▶ [SUPPLIED MATERIAL]
-- ==== Sys2Proof/Tests/Slice0.lean ====
section
/-! SUPPORT. The model's own tests: well-formedness, decoding of words written out from the spec, one or two steps an instruction
from `95_test_vectors.md`, and a witness for the hypotheses of every statement. Expected values come from the spec. -/

namespace Sys2Proof.Tests

open Sys2Proof Sys2Proof.Machine

/-! ### Helpers -/

/-- The state of a step that goes on. -/
def after : Host.Outcome State Fault Refusal → Option State
  | .next t => some t
  | .fault _ => none
  | .refused _ => none

/-- A machine at address `a` with some cells and registers set, otherwise as after reset. -/
def cpu (a : Word) (cells : List (Word × Word)) (rs : List (RegId × Word)) : State :=
  rs.foldl (fun s r => s.setReg r.1 r.2) (cells.foldl (fun s c => s.setCell c.1 c.2) (State.reset.setPc a))

/-- A full keyboard slot. -/
def typed (s : State) (c : Byte) : State := s.setKbd (some c)

/-! ### Well-formedness: the one check refuses its ill-formed terms (`30_encoding.md` rule R81) -/

theorem test_wellFormed_refuses_service_vector_20 : (Instr.trapUndefined 0 0x20).wellFormed = false := by decide
theorem test_wellFormed_refuses_service_vector_25 : (Instr.trapUndefined 7 0x25).wellFormed = false := by decide
theorem test_wellFormed_accepts_vectors_around : (Instr.trapUndefined 0 0x1F).wellFormed = true ∧
    (Instr.trapUndefined 0 0x26).wellFormed = true := by decide

/-! ### Decoding: words written out from the formats of `30_encoding.md` rules R72, R75, R76, the words of `95_test_vectors.md` -/

theorem test_decode_br : decode 0b0000001111111101#16 = .br 0b001 (-3) := by decide
theorem test_decode_add_register : decode 0b0001000001000010#16 = .addReg 0 1 2 := by decide
theorem test_decode_add_register_ignored_bits : decode 0b0001000001011010#16 = .addReg 0 1 2 := by decide
theorem test_decode_add_immediate : decode 0b0001011100110000#16 = .addImm 3 4 (-16) := by decide
theorem test_decode_ld : decode 0b0010001000000110#16 = .ld 1 6 := by decide
theorem test_decode_st : decode 0b0011000000000011#16 = .st 0 3 := by decide
theorem test_decode_jsr : decode 0b0100110000000000#16 = .jsr (-1024) := by decide
theorem test_decode_jsrr : decode 0b0100000011000000#16 = .jsrr 3 := by decide
theorem test_decode_jsrr_ignored_bits : decode 0b0100011011111111#16 = .jsrr 3 := by decide
theorem test_decode_and_register : decode 0b0101000001000010#16 = .andReg 0 1 2 := by decide
theorem test_decode_and_immediate : decode 0b0101001010101111#16 = .andImm 1 2 15 := by decide
theorem test_decode_ldr : decode 0b0110010110111111#16 = .ldr 2 6 (-1) := by decide
theorem test_decode_str : decode 0b0111001010000101#16 = .str 1 2 5 := by decide
theorem test_decode_rti : decode 0b1000101010111100#16 = .rti 0xABC := by decide
theorem test_decode_not : decode 0b1001011100111111#16 = .not 3 4 := by decide
theorem test_decode_not_ignored_bits : decode 0b1001000100000000#16 = .not 0 4 := by decide
theorem test_decode_ldi : decode 0b1010000000000011#16 = .ldi 0 3 := by decide
theorem test_decode_sti : decode 0b1011001000000101#16 = .sti 1 5 := by decide
theorem test_decode_jmp : decode 0b1100111010111111#16 = .jmp 2 := by decide
theorem test_decode_ret : decode 0b1100000111000000#16 = .jmp 7 := by decide
theorem test_decode_reserved : decode 0b1101111111111111#16 = .reserved 0xFFF := by decide
theorem test_decode_lea : decode 0b1110000111111110#16 = .lea 0 (-2) := by decide
theorem test_decode_getc : decode 0b1111111100100000#16 = .trapGetc := by decide
theorem test_decode_out : decode 0b1111000000100001#16 = .trapOut := by decide
theorem test_decode_puts : decode 0b1111000000100010#16 = .trapPuts := by decide
theorem test_decode_in : decode 0b1111000000100011#16 = .trapIn := by decide
theorem test_decode_putsp : decode 0b1111000000100100#16 = .trapPutsp := by decide
theorem test_decode_halt : decode 0b1111000000100101#16 = .trapHalt := by decide
theorem test_decode_trap_undefined : decode 0b1111101000011111#16 = .trapUndefined 0xA 0x1F := by decide

/-- The encoder uses the canonical ignored bits (`30_encoding.md` rule R77): 1 in NOT, 0 elsewhere. -/
theorem test_encode_canonical : encode (.not 3 4) = 0x973F#16 ∧ encode (.jmp 7) = 0xC1C0#16 ∧
    encode (.addReg 0 1 2) = 0x1042#16 ∧ encode (.jsrr 3) = 0x40C0#16 ∧ encode .trapHalt = 0xF025#16 := by decide

theorem test_decodeTableWord_reads_one_word : decodeTableWord 16 0x1042 = some (.addReg 0 1 2) := by decide

/-! ### One step each (`95_test_vectors.md`, part 2) -/

theorem test_add_register_wraps_to_negative :
    (after (step (cpu 0x3000 [(0x3000, 0x1042)] [(1, 0x7FFF), (2, 1)]))).map (fun t => (t.reg 0, t.pc, t.cond)) =
      some (0x8000#16, 0x3001#16, 0b100#3) := by decide

theorem test_add_register_same_registers :
    (after (step (cpu 0x3000 [(0x3000, 0x1241)] [(1, 0x8000)]))).map (fun t => (t.reg 1, t.pc, t.cond)) =
      some (0x0000#16, 0x3001#16, 0b010#3) := by decide

theorem test_add_immediate_signed_overflow :
    (after (step (cpu 0x3000 [(0x3000, 0x14BF)] [(2, 0x8000)]))).map (fun t => (t.reg 2, t.pc, t.cond)) =
      some (0x7FFF#16, 0x3001#16, 0b001#3) := by decide

theorem test_add_immediate_least :
    (after (step (cpu 0x3000 [(0x3000, 0x1730)] [(4, 0x10), (3, 0xAAAA)]))).map (fun t => (t.reg 3, t.reg 4, t.cond)) =
      some (0x0000#16, 0x0010#16, 0b010#3) := by decide

theorem test_and_register :
    (after (step (cpu 0x3000 [(0x3000, 0x5042)] [(1, 0xF0F0), (2, 0x8FF0)]))).map (fun t => (t.reg 0, t.pc, t.cond)) =
      some (0x80F0#16, 0x3001#16, 0b100#3) := by decide

theorem test_and_immediate_extends_the_sign :
    (after (step (cpu 0x3000 [(0x3000, 0x52B0)] [(2, 0xABCD)]))).map (fun t => (t.reg 1, t.pc, t.cond)) =
      some (0xABC0#16, 0x3001#16, 0b100#3) := by decide

theorem test_and_immediate_positive_mask :
    (after (step (cpu 0x3000 [(0x3000, 0x52AF)] [(2, 0xABCD)]))).map (fun t => (t.reg 1, t.pc, t.cond)) =
      some (0x000D#16, 0x3001#16, 0b001#3) := by decide

theorem test_not :
    (after (step (cpu 0x3000 [(0x3000, 0x973F)] [(4, 0x00FF)]))).map (fun t => (t.reg 3, t.pc, t.cond)) =
      some (0xFF00#16, 0x3001#16, 0b100#3) := by decide

theorem test_not_to_zero :
    (after (step (cpu 0x3000 [(0x3000, 0x903F)] [(0, 0xFFFF)]))).map (fun t => (t.reg 0, t.pc, t.cond)) =
      some (0x0000#16, 0x3001#16, 0b010#3) := by decide

theorem test_br_least_offset_taken :
    (after (step ((cpu 0x3000 [(0x3000, 0x0F00)] []).setCond 0b010))).map (fun t => (t.pc, t.cond)) =
      some (0x2F01#16, 0b010#3) := by decide

/-- `BRnzp #5` right after reset: COND is 000, so it is not taken. -/
theorem test_br_not_taken_at_reset :
    (after (step (cpu 0x3000 [(0x3000, 0x0E05)] []))).map (fun t => (t.pc, t.cond)) =
      some (0x3001#16, 0b000#3) := by decide

theorem test_jmp :
    (after (step ((cpu 0x3000 [(0x3000, 0xC080)] [(2, 0x4000)]).setCond 0b100))).map (fun t => (t.pc, t.cond)) =
      some (0x4000#16, 0b100#3) := by decide

theorem test_jsr_at_top_of_memory :
    (after (step (cpu 0xFFFF [(0xFFFF, 0x4800)] [(7, 0x1111)]))).map (fun t => (t.reg 7, t.pc)) =
      some (0x0000#16, 0x0000#16) := by decide

theorem test_jsr_least_offset :
    (after (step (cpu 0x3000 [(0x3000, 0x4C00)] []))).map (fun t => (t.reg 7, t.pc)) =
      some (0x3001#16, 0x2C01#16) := by decide

theorem test_jsrr :
    (after (step (cpu 0x3010 [(0x3010, 0x40C0)] [(3, 0x5000)]))).map (fun t => (t.reg 7, t.pc)) =
      some (0x3011#16, 0x5000#16) := by decide

theorem test_jsrr_r7 :
    (after (step (cpu 0x3010 [(0x3010, 0x41C0)] [(7, 0x1234)]))).map (fun t => (t.reg 7, t.pc)) =
      some (0x3011#16, 0x3011#16) := by decide

theorem test_ld_wraps_past_the_top :
    (after (step (cpu 0xFFF0 [(0xFFF0, 0x20FF), (0x00F0, 0x8001)] []))).map (fun t => (t.reg 0, t.pc, t.cond)) =
      some (0x8001#16, 0xFFF1#16, 0b100#3) := by decide

theorem test_ld_loads_itself :
    (after (step (cpu 0x3001 [(0x3001, 0x23FF)] []))).map (fun t => (t.reg 1, t.pc, t.cond)) =
      some (0x23FF#16, 0x3002#16, 0b001#3) := by decide

theorem test_ldi_dereferences_twice :
    (after (step (cpu 0x3000 [(0x3000, 0xA003), (0x3004, 0x3010), (0x3010, 0x1234)] []))).map
      (fun t => (t.reg 0, t.pc, t.cond)) = some (0x1234#16, 0x3001#16, 0b001#3) := by decide

theorem test_ldi_takes_the_character_from_kbdr :
    (after (step (typed (cpu 0x3004 [(0x3004, 0xA005), (0x300A, 0xFE02)] [(0, 0xAAAA)]) 0x00))).map
      (fun t => (t.reg 0, t.cond, t.kbd)) = some (0x0000#16, 0b010#3, none) := by decide

theorem test_ldr_negative_offset :
    (after (step (cpu 0x3000 [(0x3000, 0x65BF), (0x4000, 0xBEEF)] [(6, 0x4001)]))).map (fun t => (t.reg 2, t.pc, t.cond)) =
      some (0xBEEF#16, 0x3001#16, 0b100#3) := by decide

theorem test_ldr_destination_is_base :
    (after (step (cpu 0x3000 [(0x3000, 0x6240), (0x4000, 0x4001)] [(1, 0x4000)]))).map (fun t => (t.reg 1, t.cond)) =
      some (0x4001#16, 0b001#3) := by decide

theorem test_lea :
    (after (step (cpu 0x3005 [(0x3005, 0xE1FE)] []))).map (fun t => (t.reg 0, t.pc, t.cond)) =
      some (0x3004#16, 0x3006#16, 0b001#3) := by decide

theorem test_lea_at_top_of_memory :
    (after (step (cpu 0xFFFF [(0xFFFF, 0xE000)] [(0, 0xAAAA)]))).map (fun t => (t.reg 0, t.pc, t.cond)) =
      some (0x0000#16, 0x0000#16, 0b010#3) := by decide

theorem test_st :
    (after (step (cpu 0x3005 [(0x3005, 0x3003)] [(0, 0x000F)]))).map (fun t => (t.cell 0x3009, t.pc, t.cond)) =
      some (0x000F#16, 0x3006#16, 0b000#3) := by decide

theorem test_st_overwrites_itself :
    (after (step (cpu 0x3001 [(0x3001, 0x31FF)] [(0, 0xAAAA)]))).map (fun t => (t.cell 0x3001, t.pc)) =
      some (0xAAAA#16, 0x3002#16) := by decide

theorem test_sti :
    (after (step (cpu 0x3002 [(0x3002, 0xB205), (0x3008, 0x4000)] [(1, 0xABCD)]))).map
      (fun t => (t.cell 0x4000, t.cell 0x3008, t.pc)) = some (0xABCD#16, 0x4000#16, 0x3003#16) := by decide

theorem test_sti_to_kbsr_is_discarded :
    (after (step (cpu 0x3002 [(0x3002, 0xB205), (0x3008, 0xFE00)] [(1, 0xABCD)]))).map (fun t => (t.mem, t.pc)) =
      some ([(0x3002, 0xB205#16), (0x3008, 0xFE00#16)], 0x3003#16) := by decide

theorem test_str_wraps_below_zero :
    (after (step (cpu 0x3000 [(0x3000, 0x72BF)] [(1, 0x55AA), (2, 0x0000)]))).map (fun t => (t.cell 0xFFFF, t.pc)) =
      some (0x55AA#16, 0x3001#16) := by decide

theorem test_str_to_kbdr_keeps_the_character :
    (after (step (typed (cpu 0x3000 [(0x3000, 0x7282)] [(1, 0x55AA), (2, 0xFE00)]) 0x41))).map
      (fun t => (t.mem, t.kbd)) = some ([(0x3000, 0x7282#16)], some 0x41#8) := by decide

theorem test_getc_zero_extends :
    (after (step (typed (cpu 0x3000 [(0x3000, 0xFF20)] [(0, 0xFFFF)]) 0x80))).map
      (fun t => (t.reg 0, t.kbd, t.out)) = some (0x0080#16, none, []) := by decide

theorem test_getc_without_character_is_held :
    (after (step (cpu 0x3000 [(0x3000, 0xF020)] [(0, 0xFFFF)]))).map (fun t => (t.reg 0, t.pc, t.held)) =
      some (0xFFFF#16, 0x3001#16, some .getc) := by decide

theorem test_out_writes_the_low_byte :
    (after (step ((cpu 0x3000 [(0x3000, 0xF021)] [(0, 0x1241)]).setCond 0b010))).map
      (fun t => (t.out, t.reg 0, t.cond)) = some ([0x41#8], 0x1241#16, 0b010#3) := by decide

theorem test_puts_high_bytes_present :
    (after (step (cpu 0x3000 [(0x3000, 0xF022), (0x3010, 0x4100), (0x3011, 0x1242)] [(0, 0x3010)]))).map
      (fun t => (t.out, t.reg 0, t.held)) = some ([0x00#8, 0x42#8], 0x3010#16, none) := by decide

theorem test_puts_wraps_to_address_zero :
    (after (step (cpu 0x3000 [(0x3000, 0xF022), (0xFFFF, 0x0041), (0x0000, 0x0042)] [(0, 0xFFFF)]))).map
      (fun t => (t.out, t.pc)) = some ([0x41#8, 0x42#8], 0x3001#16) := by decide

/-- `<PROMPT>` is the 19 bytes of `00_scope.md` rule R5's default, then the echo 7A. -/
theorem test_in :
    (after (step (typed (cpu 0x3000 [(0x3000, 0xF023)] []) 0x7A))).map
      (fun t => (t.out.length, t.out.getLast?, t.reg 0, t.kbd)) = some (20, some 0x7A#8, 0x007A#16, none) := by decide

theorem test_putsp :
    (after (step (cpu 0x3000 [(0x3000, 0xF024), (0x3010, 0x6548), (0x3011, 0x0079)] [(0, 0x3010)]))).map
      (fun t => (t.out, t.pc)) = some ([0x48#8, 0x65#8, 0x79#8], 0x3001#16) := by decide

theorem test_putsp_low_byte_zero :
    (after (step (cpu 0x3000 [(0x3000, 0xF024), (0x3010, 0x4100)] [(0, 0x3010)]))).map (fun t => t.out) =
      some [0x00#8, 0x41#8] := by decide

theorem test_halt :
    (after (step (cpu 0x3000 [(0x3000, 0xF025)] [(7, 0x1111)]))).map (fun t => (t.out, t.run, t.pc, t.reg 7)) =
      some ([0x48#8, 0x41#8, 0x4C#8, 0x54#8, 0x0A#8], .halted, 0x3001#16, 0x1111#16) := by decide

theorem test_trap_undefined :
    (after (step (cpu 0x3000 [(0x3000, 0xF026)] [(7, 0x1111)]))).map (fun t => (t.run, t.pc, t.reg 7, t.out)) =
      some (.faulted .badTrapVector 0x3000 0xF026, 0x3001#16, 0x1111#16, []) := by decide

▶ [TASK DETAILS]
In the listing above, the line containing "0x0079)] [(0, 0x3010)]))).map" and all lines after it are to be restated word for word.

▶ [FINISHED EXERCISE]
    (after (step (cpu 0x3000 [(0x3000, 0xF024), (0x3010, 0x6548), (0x3011, 0x0079)] [(0, 0x3010)]))).map
      (fun t => (t.out, t.pc)) = some ([0x48#8, 0x65#8, 0x79#8], 0x3001#16) := by decide

theorem test_putsp_low_byte_zero :
    (after (step (cpu 0x3000 [(0x3000, 0xF024), (0x3010, 0x4100)] [(0, 0x3010)]))).map (fun t => t.out) =
      some [0x00#8, 0x41#8] := by decide

theorem test_halt :
    (after (step (cpu 0x3000 [(0x3000, 0xF025)] [(7, 0x1111)]))).map (fun t => (t.out, t.run, t.pc, t.reg 7)) =
      some ([0x48#8, 0x41#8, 0x4C#8, 0x54#8, 0x0A#8], .halted, 0x3001#16, 0x1111#16) := by decide

theorem test_trap_undefined :
    (after (step (cpu 0x3000 [(0x3000, 0xF026)] [(7, 0x1111)]))).map (fun t => (t.run, t.pc, t.reg 7, t.out)) =
      some (.faulted .badTrapVector 0x3000 0xF026, 0x3001#16, 0x1111#16, []) := by decide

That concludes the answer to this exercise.